The mission, approved by EU governments on Monday, will start work next month in the Niger capital Niamey.
The rebel takeover in the north of Mali, which borders Niger, as well as an influx of weapons and fighters after last year's revolt in Libya, have raised fears about the stability of the arid Sahel belt of central and west Africa, Reuters reports.
"Increased terrorist activity and the consequences of the conflict in Libya have dramatically heightened insecurity in the Sahel," EU foreign policy chief Catherine Ashton said.
"European experts will train (Niger's) security forces to improve their control of the territory and regional co-operation," she said in a statement.
About 50 international staff and 30 staff hired locally will be based in the mission's headquarters in Niamey, with liaison officers in Bamako, the capital of neighbouring Mali, and Nouakchott, capital of Mauritania.
The international staff will mostly be civilian security trainers from EU member states.

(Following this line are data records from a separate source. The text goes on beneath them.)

theorem SameNext.errCfg (h : SameButInput g s t) : SameNext g (.next s.errCfg) (.next t.errCfg) :=
  .next ((h.raise _).finish _ _)

theorem SameNext.errRange (h : SameButInput g s t) : SameNext g (.next s.errRange) (.next t.errRange) :=
  .next ((h.raise _).finish _ _)

theorem finishStored_same {r r2 : Except StatusCode Stored × State} (h : SameAnswer g r r2) :
    SameButInput g (finishStored r) (finishStored r2) := by
  obtain ⟨x, u, u2, rfl, rfl, hu⟩ := h.run
  cases x with
  | error c => exact hu.finish .a c
  | ok v => exact (hu.map (f := (·.setResults3 .a v.size v.off v.slot)) fun _ _ => rfl).finish .a .ok

/-! ### Locator, codec, classification, sequence, rings -/

theorem execMove_same (h : SameButInput g s t) : SameNext g (execMove s) (execMove t) := by
  obtain ⟨inp, rfl, -⟩ := id h
  exact rel_ite .rfl (fun _ => .errCfg h) fun _ => rel_ite .rfl (fun _ => .errRange h) fun _ =>
    .next ((h.setRes 0 _).finish _ _)

/-- The window of FIND is shorter than the ring (spec/41_ring_locator.md R105). -/
theorem findLength_le {span : Nat} {len : Int} (h : -(span : Int) < len ∧ len < span) : findLength span len ≤ span := by
  simp only [findLength]
  split <;> omega

theorem execFind_same (h : SameButInput s.geom s t) : SameNext s.geom (execFind s) (execFind t) := by
  obtain ⟨inp, rfl, hin⟩ := id h
  refine rel_ite .rfl (fun _ => .errCfg h) fun _ => rel_ite .rfl (fun _ => .errRange h) fun hdom => ?_
  obtain ⟨hsrc, hlen, -⟩ := not_not.1 hdom
  obtain ⟨r, i, i2, e, e2, hi⟩ := findWin_inside hsrc (findLength_le hlen) (s.pat.toList.take (s.argNat 2)) hin
  simp only [State.setInput_geom, State.setInput_argNat, State.setInput_argInt, State.setInput_pat,
    State.setInput_input, e, e2]
  cases r with
  | none => exact .next ((h.setInput hi).finish _ _)
  | some a => exact .next (((h.setInput hi).setRes _ _).finish _ _)

/-- The domain of CMP and COPY (R107, R109). -/
theorem bufferDomain_iff (g : Geom) (a n : Nat) :
    bufferDomain g a n = true ↔ g.isRing a = true ∧ n ≤ 256 ∧ n < g.span := by
  simp [bufferDomain]

theorem execCmp_same (h : SameButInput s.geom s t) : SameNext s.geom (execCmp s) (execCmp t) := by
  obtain ⟨inp, rfl, hin⟩ := id h
  refine rel_ite .rfl (fun _ => .errCfg h) fun _ => rel_ite .rfl (fun _ => .errRange h) fun hdom => ?_
  obtain ⟨ha, -, hn⟩ := (bufferDomain_iff _ _ _).1 (Bool.not_eq_false _ ▸ hdom)
  obtain ⟨o, i, i2, e, e2, hi⟩ := cmpBytes_inside ha (loc := s.lbuf.toList.take (s.argNat 2)) (k := 0)
    (by rw [List.length_take]; omega) hin
  simp only [State.setInput_geom, State.setInput_argNat, State.setInput_lbuf, State.setInput_input, e, e2]
  exact .next (((h.setInput hi).setRes _ _).finish _ _)

theorem execCopy_same (h : SameButInput s.geom s t) : SameNext s.geom (execCopy s) (execCopy t) := by
  obtain ⟨inp, rfl, hin⟩ := id h
  refine rel_ite .rfl (fun _ => .errCfg h) fun _ => rel_ite .rfl (fun _ => .errRange h) fun hdom => ?_
  obtain ⟨ha, -, hn⟩ := (bufferDomain_iff _ _ _).1 (Bool.not_eq_false _ ▸ hdom)
  obtain ⟨bytes, i, i2, e, e2, hi⟩ := copyBytes_inside ha hn.le hin
  simp only [State.setInput_geom, State.setInput_argNat, State.setInput_lbuf, State.setInput_input, e, e2]
  exact .next (((h.setInput hi).map (f := fun s => { s with lbuf := storeBytes s.lbuf 0 bytes })
    fun _ _ => rfl).finish _ _)

/-- With `hdr_ok` the fields of a header fit into the ring, and a header with the first 6 bytes of an SPS
(spec/10_state.md R17). -/
theorem State.hdrOk_fits {s : State} (h : s.hdrOk = true) :
    s.layout.minSize ≤ s.geom.span ∧ s.hdrSize.toNat + 6 < s.geom.span := by
  simp only [Parametric.State.hdrOk, Bool.and_eq_true, decide_eq_true_eq] at h
  omega

theorem execHdec_same (h : SameButInput s.geom s t) : SameNext s.geom (execHdec s) (execHdec t) := by
  obtain ⟨inp, rfl, hin⟩ := id h
  refine rel_ite .rfl (fun _ => .errCfg h) fun hok => rel_ite .rfl (fun _ => .errRange h) fun hring => ?_
  obtain ⟨hd, i, i2, e, e2, hi⟩ := decodeHdr_inside (Bool.not_eq_false _ ▸ hring)
    (State.hdrOk_fits (Bool.not_eq_false _ ▸ hok)).1 hin
  simp only [State.setInput_geom, State.setInput_layout, State.setInput_argNat, State.setInput_input, e, e2]
  exact .next (((h.setInput hi).setResults5 _ _ _ _ _).finish _ _)

theorem execRoute_same (h : SameButInput g s t) : SameNext g (execRoute s) (execRoute t) := by
  obtain ⟨inp, rfl, -⟩ := id h
  simp only [execRoute, State.setInput_argHalf]
  cases route (s.argHalf 0) with
  | none => exact .next ((h.raise _).finish _ _)
  | some st => exact .next (((h.setRes _ _).setRes _ _).finish _ _)

theorem execSeqw_same (st : StreamId) (h : SameButInput g s t) : SameNext g (execSeqw st s) (execSeqw st t) := by
  obtain ⟨inp, rfl, -⟩ := id h
  have hwindow := h.map (seqWindow_ignoresInput st (s.argHalf 0))
  simp only [seqWindow_setInput] at hwindow
  simp only [execSeqw, State.setInput_argHalf, seqWindow_setInput]
  exact .next ((hwindow.setRes _ _).finish _ _)

theorem execSeql_same (st : StreamId) (h : SameButInput g s t) : SameNext g (execSeql st s) (execSeql st t) := by
  obtain ⟨inp, rfl, -⟩ := id h
  obtain ⟨lost, u, u2, e, e2, hu⟩ := (h.answer (seqLoss_carriesInput st (s.argHalf 0))).run
  simp only [execSeql, State.setInput_argHalf, e, e2]
  exact .next ((hu.setRes _ _).finish _ _)

theorem execEmit_same (st : StreamId) (h : SameButInput s.geom s t) :
    SameNext s.geom (execEmit st s) (execEmit st t) := by
  obtain ⟨inp, rfl, -⟩ := id h
  refine rel_ite .rfl (fun _ => .errCfg h) fun _ => rel_ite .rfl (fun _ => .errRange h) fun hdom => ?_
  obtain ⟨ha, hn⟩ := not_not.1 hdom
  exact .next (finishStored_same (emit_same rfl ha hn.le st s.arg[2] (bit s.arg[3] 0) h))

theorem execPush_same (o : StreamId) (h : SameButInput g s t) : SameNext g (execPush o s) (execPush o t) := by
  obtain ⟨inp, rfl, -⟩ := id h
  exact rel_ite .rfl (fun _ => .errRange h) fun _ => .next (finishStored_same (h.answer (push_carriesInput o _ _)))

theorem execPop_same (p : Port) (o : StreamId) (h : SameButInput g s t) : SameNext g (execPop p o s) (execPop p o t) :=
  .next (h.map (popCommand_ignoresInput p o))

/-- SRST with its gaps (spec/46_control.md R200). -/
theorem execSrst_same (h : SameButInput g s t) : SameNext g (execSrst s) (execSrst t) := by
  have clearThenGap : ∀ o, IgnoresInput fun s => consumerGap (clearRing o s) := fun o =>
    consumerGap_ignoresInput.comp (f := clearRing o) fun _ _ => rfl
  have htracking : SameButInput g (clearTracking s) (clearTracking t) := h.map fun _ _ => rfl
  have hrings := ((htracking.map (clearThenGap .low)).map (clearThenGap .high)).map (clearThenGap .aud)
  exact .next ((hrings.map (f := fun s => { s with event := 0 }) fun _ _ => rfl).finish .a .ok)

/-! ### POLLS (spec/43_demux.md R150) -/

section Stages

variable (i1 i2 : Nat) (hd : Hdr) (inp : InputRing) (s : State)

theorem pollsHeader_geom : (pollsHeader hd inp s).geom = s.geom := by simp [pollsHeader]

theorem pollsBoth_geom : (pollsBoth i1 i2 inp s).geom = s.geom := by simp [pollsBoth, pollsAt]

theorem pollsBoth_layout : (pollsBoth i1 i2 inp s).layout = s.layout := by simp [pollsBoth, pollsAt]

theorem pollsBoth_hdrSize : (pollsBoth i1 i2 inp s).hdrSize = s.hdrSize := by simp [pollsBoth, pollsAt]

end Stages

theorem SameButInput.pollsHeader {i i2 : InputRing} (hd : Hdr) (h : SameButInput g s t) (hi : i.Agrees g i2) :
    SameButInput g (pollsHeader hd i s) (pollsHeader hd i2 t) :=
  (((h.setInput hi).setRes _ _).setRes _ _).setRes _ _

theorem pollsFrame_same {i1 i2 : Nat} (k : NalKind) (hg : s.geom = g) (hfields : s.layout.minSize ≤ g.span)
    (hfits : s.hdrSize.toNat + 6 < g.span) (h1 : g.isRing i1 = true) (h2 : g.isRing i2 = true)
    (h : SameButInput g s t) : SameButInput g (pollsFrame i1 i2 k s) (pollsFrame i1 i2 k t) := by
  subst hg
  obtain ⟨inp, rfl, hin⟩ := id h
  have hh : s.geom.isRing (s.geom.move i1 (-(headerBack s.hdrSize.toNat k : Int))) = true := by
    refine Geom.move_isRing h1 ?_ ?_ <;> (simp only [headerBack]; split <;> omega)
  have hpay := Geom.move_isRing (d := s.hdrSize.toNat) hh (by omega) (by omega)
  obtain ⟨hd, i, j, e, e2, hi⟩ := decodeHdr_inside hh hfields hin
  have hheader := h.pollsHeader hd hi
  by_cases hl : hd.length.toNat < s.geom.dist i1 i2
  · have hlen : hd.length.toNat ≤ s.geom.span := (hl.trans (Geom.dist_lt h1 h2)).le
    obtain ⟨v, u, u2, ed, ed2, hu⟩ :=
      (deliver_same (pollsHeader_geom hd i s) (by omega) hpay hlen .scan (decide (k = .sps)) hheader).run
    rw [pollsFrame_deliver e hl ed, pollsFrame_deliver (s := s.setInput inp) e2 hl ed2]
    exact (hu.setCur i2).finish _ _
  · rw [pollsFrame_drop e (not_lt.1 hl), pollsFrame_drop (s := s.setInput inp) e2 (not_lt.1 hl)]
    exact ((hheader.raise _).setCur i2).finish _ _

theorem pollsSecond_same {i1 wr : Nat} (hok : s.hdrOk = true) (h1 : s.geom.isRing i1 = true)
    (hwr : s.geom.isRing wr = true) (h : SameButInput s.geom s t) :
    SameButInput s.geom (pollsSecond i1 wr s) (pollsSecond i1 wr t) := by
  obtain ⟨inp, rfl, hin⟩ := id h
  obtain ⟨hfields, hfits⟩ := State.hdrOk_fits hok
  have hsrc : s.geom.isRing (s.geom.move i1 4) = true := Geom.move_isRing h1 (by omega) (by omega)
  have hwindow := (Geom.dist_lt hsrc hwr).le
  have hat : SameButInput s.geom (pollsAt i1 s) (pollsAt i1 (s.setInput inp)) := (h.setCur _).setRes _ _
  obtain ⟨r, i, j, e, e2, hi⟩ := findWin_inside hsrc hwindow Config.params.startCode hin
  cases r with
  | none =>
    rw [pollsSecond_noSecond e, pollsSecond_noSecond (s := s.setInput inp) e2]
    exact (hat.setInput hi).finish _ _
  | some i2 =>
    have hi2 : s.geom.isRing i2 = true := findWin_isRing hsrc (by decide) hwindow e
    have hboth : SameButInput s.geom (pollsBoth i1 i2 i s) (pollsBoth i1 i2 j (s.setInput inp)) :=
      (hat.setRes _ _).setInput (hi.advance 2)
    have hb0 : ∀ n, j.readAt n (s.geom.wrap (i1 + 4)) = i.readAt n (s.geom.wrap (i1 + 4)) := fun _ =>
      hi.readAt (Geom.readable_wrap h1 (by omega)) _
    have hb1 : ∀ n, j.readAt n (s.geom.wrap (i1 + 5)) = i.readAt n (s.geom.wrap (i1 + 5)) := fun _ =>
      hi.readAt (Geom.readable_wrap h1 (by omega)) _
    rw [pollsSecond_second e, pollsSecond_second (s := s.setInput inp) e2]
    simp only [State.setInput_geom, State.setInput_sig, hb0, hb1]
    split
    · exact ((hboth.raise .misclass).setCur i2).finish .a .misclass
    · exact pollsFrame_same _ (pollsBoth_geom i1 i2 i s) (by rwa [pollsBoth_layout]) (by rwa [pollsBoth_hdrSize])
        h1 hi2 hboth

The team will also have military expertise, EU officials said, but gave no further details.
Mali's March 22 coup precipitated the fall of the country's north to a mix of secular and Islamist rebels, who now control a desert region the size of France at the heart of the Sahara.
The rebel takeover has emboldened al Qaeda's north Africa wing, known as AQIM, as well as other foreign militants, including Nigerian fighters from Islamist group Boko Haram.
Officials in Niger, a major uranium exporter, said last month that plans for the EU mission had been brought forward because of the threat of militant attacks from Mali.
African leaders are seeking U.N. Security Council support for military intervention in Mali to end the rebellion in the north and reunite the Sahel state.
The European Union also approved a 23 million euro ($28 million) mission to help states in the Horn of Africa and Indian Ocean police their territorial waters to fight piracy off Somalia.
The plan involves Somalia, Djibouti, Kenya and the Seychelles and will be extended to Tanzania later.
Rampant piracy off Somalia has made the country's waters the world's most dangerous shipping lane, has secured Somali bandits tens of millions of dollars in ransoms and pushed up insurance premiums for ships.